-- ==== Sys2Proof/Machine/SelfTest.lean ====
section
/-! DEFINITION. Self-test and repair (R629 to R646). -/

namespace Sys2Proof.Machine
open Sys2Proof

def bistState (s : State) (d : Nat) : Nat := s.fld .bistStatus [d] F.bistStatus_STATE
def setBist (d n : Nat) (s : State) : State := s.setFld .bistStatus [d] F.bistStatus_STATE n

/-- Set a flag of `bist.status`, with the self-test event of the die (R646). -/
def bistFlag (d : Nat) (f : Fld) (s : State) : State := (s.setFld .bistStatus [d] f 1).raiseEvent d 181

/-- The target meets its precondition (R629). (DEDUCED, unsafe: log entry 53.) -/
def testReady (s : State) (d kind unit pos : Nat) : Bool :=
  match kind with
  | 0 => s.domOn d unit && galleyClosed s d unit && !partialBusy s d unit
  | 1 => s.domOn d (16 + unit) && decide (pos = unnum s d unit) && decide (ustate s d unit = 1)
  | 2 => s.domOn d (16 + unit) && caseIdle s d unit
  | _ => false

/-- A GO is accepted (R629, R630, R642). -/
def testStart (d : Nat) (v : W64) (s : State) : State :=
  let kind := F.bistCtl_TKIND.get v
  let unit := F.bistCtl_UNIT.get v
  let logic := F.bistCtl_LOGIC.get v
  let s := (((s.setHv .bistKind [d] kind).setHv .bistUnit [d] unit).setHv .bistPos [d] (F.bistCtl_POS.get v)).setHv .bistRun [d] 0
  let s := s.setHv .bistParts [d] (logic + 2 * F.bistCtl_MEM.get v + 4 * F.bistCtl_REPAIR.get v)
  let s := (s.setFld .bistStatus [d] F.bistStatus_LFAIL 0).setFld .bistStatus [d] F.bistStatus_MFAIL 0
  let s := setBist d (if logic = 1 then 1 else 2) s
  if kind = 0 then closeQuoin d unit s
  else if kind = 1 then s.setFld .caseSpareStatus [d, unit] F.caseSpareStatus_USTATE 2
  else s

/-- A write of `bist.ctl` (R642, R643): a GO that is refused changes no field. -/
def bistCtlWrite (d : Nat) (v : W64) (s : State) : Nat × State :=
  let s := if F.bistCtl_STOP.get v = 1 then endTest d s else s
  let fields := v &&& ~~~0xC0000000#64
  if F.bistCtl_GO.get v = 0 then (OK, plainWrite .bistCtl [d] fields s)
  else if bistState s d ≠ 0 ∨ 8 < F.bistCtl_POS.get v ∨ (F.bistCtl_LOGIC.get v = 0 ∧ F.bistCtl_MEM.get v = 0) ∨
      testReady s d (F.bistCtl_TKIND.get v) (F.bistCtl_UNIT.get v) (F.bistCtl_POS.get v) = false then
    (OK, bistFlag d F.bistStatus_REFUSED s)
  else (OK, testStart d v (plainWrite .bistCtl [d] fields s))

/-- A GO with TKIND as given. -/
def testCommand (who : Who) (d : Fin 4) (kind : Nat) (v : W64) (s : State) : State :=
  regCommand who .bistCtl [d] (bistCtlWrite d (F.bistCtl_TKIND.put (withBit F.bistCtl_GO v) kind)) s

def execGalleyTest (who : Who) (d : Fin 4) (v : W64) (s : State) : Host.Outcome State Fault Refusal :=
  .next (testCommand who d 0 v s)
def execPositionTest (who : Who) (d : Fin 4) (v : W64) (s : State) : Host.Outcome State Fault Refusal :=
  .next (testCommand who d 1 v s)
def execCaseTest (who : Who) (d : Fin 4) (v : W64) (s : State) : Host.Outcome State Fault Refusal :=
  .next (testCommand who d 2 v s)

/-- TEST_STOP (R643). -/
def execTestStop (who : Who) (d : Fin 4) (v : W64) (s : State) : Host.Outcome State Fault Refusal :=
  .next (regCommand who .bistCtl [d] (bistCtlWrite d (withBit F.bistCtl_STOP v)) s)

/-- LOGIC_SELF_TEST_DONE (R631): GOLDEN is what the stepping holds for the target kind, and a command that names another is none;
a clock wait freezes a test (R644). (DESIGN CHOICE, safe: log entry 23.) -/
def logicDone (d : Nat) (sig golden : W32) (s : State) : State :=
  if bistState s d ≠ 1 ∨ s.hv .clkWait [] = 1 ∨ golden ≠ Config.golden (s.hv .bistKind [d]) then s
  else
    let s := (s.setFld .bistSig [d] F.bistSig_SIG sig.toNat).setFld .bistSig [d] F.bistSig_GOLDEN golden.toNat
    let s := s.setFld .bistStatus [d] F.bistStatus_LFAIL (decide (sig ≠ golden)).toNat
    setBist d (if s.hv .bistParts [d] / 2 % 2 = 1 then 2 else 3) s

def execLogicSelfTestDone (d : Fin 4) (sig golden : W32) (s : State) : Host.Outcome State Fault Refusal :=
  .next (logicDone d sig golden s)

/-! Macros and repairs (R633 to R640). -/

/-- A macro belongs to the target of a test (R629, R633). -/
def ownMacro (kind unit pos m : Nat) : Bool :=
  match kind with
  | 0 => decide (960 * unit ≤ m) && decide (m < 960 * (unit + 1))
  | 1 => let b := 16384 + 16 * (9 * unit + pos); decide (b ≤ m) && decide (m < b + 10)
  | _ => decide (18688 + 16 * unit ≤ m) && decide (m < 18688 + 16 * (unit + 1))

/-- The bytes of a macro that a test covers (R633, R634). -/
def macroBytes (m : Nat) : Nat :=
  64 * (if m < 16384 then 64
    else if m < 18688 then (if (m - 16384) % 16 < 8 then 256 else if (m - 16384) % 16 = 8 then 512 else 64)
    else 1024)

/-- A failing bit: macro, byte address, bit. -/
abbrev BadBit := Nat × Nat × Fin 13

def badLt (a b : BadBit) : Bool :=
  decide (a.1 < b.1) || (decide (a.1 = b.1) && (decide (a.2.1 < b.2.1) ||
    (decide (a.2.1 = b.2.1) && decide (a.2.2 < b.2.2))))

/-- Ascending order, without repeats (R635). -/
def insertBad (b : BadBit) : List BadBit → List BadBit
  | [] => [b]
  | c :: r => if badLt b c then b :: c :: r else if b = c then c :: r else c :: insertBad b r

def sortBad (l : List BadBit) : List BadBit := l.foldl (fun a b => insertBad b a) []

/-- A repair entry of a macro of the die, as kind (0 row, 1 column) and index (R638). -/
def entryFor (d m e : Nat) : Option (Nat × Nat) :=
  let kind := e / 2 ^ 29 % 4
  if e / 2 ^ 31 = 1 ∧ kind ≤ 1 ∧ e / 2 ^ 27 % 4 = d ∧ e / 2 ^ 10 % 2 ^ 17 = m then some (kind, e % 2 ^ 10) else none

/-- The entries of a macro that find a free spare of their kind, fuse entries first (R640). -/
def takeSpares (l : List (Nat × Nat)) : List (Nat × Nat) :=
  l.foldl (fun a e => if (a.filter (fun x => x.1 == e.1)).length < 2 then a ++ [e] else a) []

/-- The repairs of a macro (R639, R640): the fuse entries first. -/
def repairsOf (s : State) (d m : Nat) : List (Nat × Nat) :=
  takeSpares (((List.range 64).map (fuseRepair s)).filterMap (entryFor d m) ++
    s.repairs.filterMap (fun e => if e.1 = d ∧ e.2.1 = m then some e.2.2 else none))

/-- Write a repair entry to the lowest free entry of the soft repair table, when there is one; the spare takes effect at once
(R637, R640). -/
def addRepair (d kind m index : Nat) (s : State) : Option State :=
  ((List.range 64).find? (fun k => softEntry s d k / 2 ^ 31 % 2 == 0)).map fun k =>
    bistFlag d F.bistStatus_REPAIRED { s.setReg .bistSrep [d, k]
      (BitVec.ofNat 64 (2 ^ 31 + kind * 2 ^ 29 + d * 2 ^ 27 + m * 2 ^ 10 + index)) with
        repairs := s.repairs ++ [(d, m, kind, index)] }

/-- One failing bit (R637): the state after, and whether a spare was assigned or the bit could not be repaired. -/
def assignSpare (d : Nat) (r : State × Bool × Bool) (b : BadBit) : State × Bool × Bool :=
  let (s, got, bad) := r
  let row := b.2.1 / 64
  let col := 13 * (b.2.1 % 64) + b.2.2.val
  let l := repairsOf s d b.1
  let free (k : Nat) : Bool := decide ((l.filter (fun x => x.1 == k)).length < 2)
  let unrep : State × Bool × Bool := (bistFlag d F.bistStatus_UNREP s, got, true)
  if (0, row) ∈ l ∨ (1, col) ∈ l then r
  else if free 0 then (match addRepair d 0 b.1 row s with | some t => (t, true, bad) | none => unrep)
  else if free 1 then (match addRepair d 1 b.1 col s with | some t => (t, true, bad) | none => unrep)
  else unrep

/-- MEMORY_SELF_TEST_DONE (R634 to R637): `fails` are the failing bits of the run. -/
def memoryDone (d : Nat) (fails : List BadBit) (s : State) : State :=
  if bistState s d ≠ 2 ∨ s.hv .clkWait [] = 1 then s
  else
    let l := sortBad (fails.filter fun b =>
      ownMacro (s.hv .bistKind [d]) (s.hv .bistUnit [d]) (s.hv .bistPos [d]) b.1 && decide (b.2.1 < macroBytes b.1))
    let finish (bad : Bool) (t : State) : State := setBist d 3 (t.setFld .bistStatus [d] F.bistStatus_MFAIL bad.toNat)
    let run := s.hv .bistRun [d]
    if run ≠ 0 then finish (!l.isEmpty || decide (run = 2)) s
    else
      let s := s.setReg .bistMfail [d] (match l with
        | [] => 0
        | b :: _ => F.bistMfail_COUNT.put (F.bistMfail_ADDR.put (F.bistMfail_BIT.put (F.bistMfail_MACRO.put 0 b.1)
            b.2.2.val) b.2.1) (min l.length 0xFFFF))
      if s.hv .bistParts [d] / 4 % 2 = 0 then finish (!l.isEmpty) s
      else
        let r := l.foldl (assignSpare d) (s, false, false)
        if r.2.1 then r.1.setHv .bistRun [d] (if r.2.2 then 2 else 1) else finish r.2.2 r.1

def execMemorySelfTestDone (d : Fin 4) (fails : List (Nat × Nat × Fin 13)) (s : State) : Host.Outcome State Fault Refusal :=
  .next (memoryDone d fails s)

/-! Finishing (R629, R630, R645). -/

/-- The target after the test. A RETURN is decided by the last test of the position since it was vacated (R218). (DESIGN CHOICE,
unsafe: log entry 88.) -/
def afterTest (d kind unit pos : Nat) (passed : Bool) (s : State) : State :=
  match kind with
  | 0 => domainContents d unit s
  | 1 =>
    (fillEngine d unit pos (s.setFld .caseSpareStatus [d, unit] F.caseSpareStatus_USTATE 1)).setHv .spareTested [d, unit]
      passed.toNat
  | _ => closeCaseQuoin d unit (domainContents d (16 + unit) s)

/-- The bit of a unit in `lockout`. -/
def setLockout (d kind unit : Nat) (on : Bool) (s : State) : State :=
  let f := if kind = 0 then F.bistLockout_GALLEY else F.bistLockout_CASE
  let m := s.fld .bistLockout [d] f
  let has := decide (m / 2 ^ unit % 2 = 1)
  if kind = 1 ∨ has = on then s else s.setFld .bistLockout [d] f (if on then m + 2 ^ unit else m - 2 ^ unit)

/-- FINISHING_DONE (R630, R643, R645). -/
def finishingDone (d : Nat) (s : State) : State :=
  if bistState s d ≠ 3 ∨ s.hv .clkWait [] = 1 then s
  else
    let kind := s.hv .bistKind [d]
    let unit := s.hv .bistUnit [d]
    let early := decide (s.hv .bistParts [d] / 8 % 2 = 1)
    let due := decide (s.hv .bistParts [d] / 16 = 1)
    let fail := !early && (s.bit .bistStatus [d] F.bistStatus_LFAIL || s.bit .bistStatus [d] F.bistStatus_MFAIL)
    let s := (setBist d 0 s).setHv .bistParts [d] 0
    let s := afterTest d kind unit (s.hv .bistPos [d]) (!early && !fail) s
    let s := if due then domainContents d (16 + unit) s else s
    let s := if early then s else setLockout d kind unit fail s
    bistFlag d F.bistStatus_DONE (if fail then s.setFld .bistStatus [d] F.bistStatus_FAIL 1 else s)

def execFinishingDone (d : Fin 4) (s : State) : Host.Outcome State Fault Refusal := .next (finishingDone d s)

/-- A write of `srep[k]` (R641): a DIE field that differs from d makes the entry VALID 0. -/
def srepWrite (d k : Nat) (v : W64) (s : State) : Nat × State :=
  let e := v.toNat % 2 ^ 32
  (OK, s.setReg .bistSrep [d, k] (BitVec.ofNat 64 (if e / 2 ^ 27 % 4 = d then e else e % 2 ^ 31)))

end Sys2Proof.Machine
end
|---|
EXERCISE GOAL –
The range runs from the line with "another is none;" up to and including the line with "if e / 2 ^ 31" in the listing above; please write out exactly those lines and nothing more.

YOUR SOLUTION –
/-- LOGIC_SELF_TEST_DONE (R631): GOLDEN is what the stepping holds for the target kind, and a command that names another is none;
a clock wait freezes a test (R644). (DESIGN CHOICE, safe: log entry 23.) -/
def logicDone (d : Nat) (sig golden : W32) (s : State) : State :=
  if bistState s d ≠ 1 ∨ s.hv .clkWait [] = 1 ∨ golden ≠ Config.golden (s.hv .bistKind [d]) then s
  else
    let s := (s.setFld .bistSig [d] F.bistSig_SIG sig.toNat).setFld .bistSig [d] F.bistSig_GOLDEN golden.toNat
    let s := s.setFld .bistStatus [d] F.bistStatus_LFAIL (decide (sig ≠ golden)).toNat
    setBist d (if s.hv .bistParts [d] / 2 % 2 = 1 then 2 else 3) s

def execLogicSelfTestDone (d : Fin 4) (sig golden : W32) (s : State) : Host.Outcome State Fault Refusal :=
  .next (logicDone d sig golden s)

/-! Macros and repairs (R633 to R640). -/

/-- A macro belongs to the target of a test (R629, R633). -/
def ownMacro (kind unit pos m : Nat) : Bool :=
  match kind with
  | 0 => decide (960 * unit ≤ m) && decide (m < 960 * (unit + 1))
  | 1 => let b := 16384 + 16 * (9 * unit + pos); decide (b ≤ m) && decide (m < b + 10)
  | _ => decide (18688 + 16 * unit ≤ m) && decide (m < 18688 + 16 * (unit + 1))

/-- The bytes of a macro that a test covers (R633, R634). -/
def macroBytes (m : Nat) : Nat :=
  64 * (if m < 16384 then 64
    else if m < 18688 then (if (m - 16384) % 16 < 8 then 256 else if (m - 16384) % 16 = 8 then 512 else 64)
    else 1024)

/-- A failing bit: macro, byte address, bit. -/
abbrev BadBit := Nat × Nat × Fin 13

def badLt (a b : BadBit) : Bool :=
  decide (a.1 < b.1) || (decide (a.1 = b.1) && (decide (a.2.1 < b.2.1) ||
    (decide (a.2.1 = b.2.1) && decide (a.2.2 < b.2.2))))

/-- Ascending order, without repeats (R635). -/
def insertBad (b : BadBit) : List BadBit → List BadBit
  | [] => [b]
  | c :: r => if badLt b c then b :: c :: r else if b = c then c :: r else c :: insertBad b r

def sortBad (l : List BadBit) : List BadBit := l.foldl (fun a b => insertBad b a) []

/-- A repair entry of a macro of the die, as kind (0 row, 1 column) and index (R638). -/
def entryFor (d m e : Nat) : Option (Nat × Nat) :=
  let kind := e / 2 ^ 29 % 4
  if e / 2 ^ 31 = 1 ∧ kind ≤ 1 ∧ e / 2 ^ 27 % 4 = d ∧ e / 2 ^ 10 % 2 ^ 17 = m then some (kind, e % 2 ^ 10) else none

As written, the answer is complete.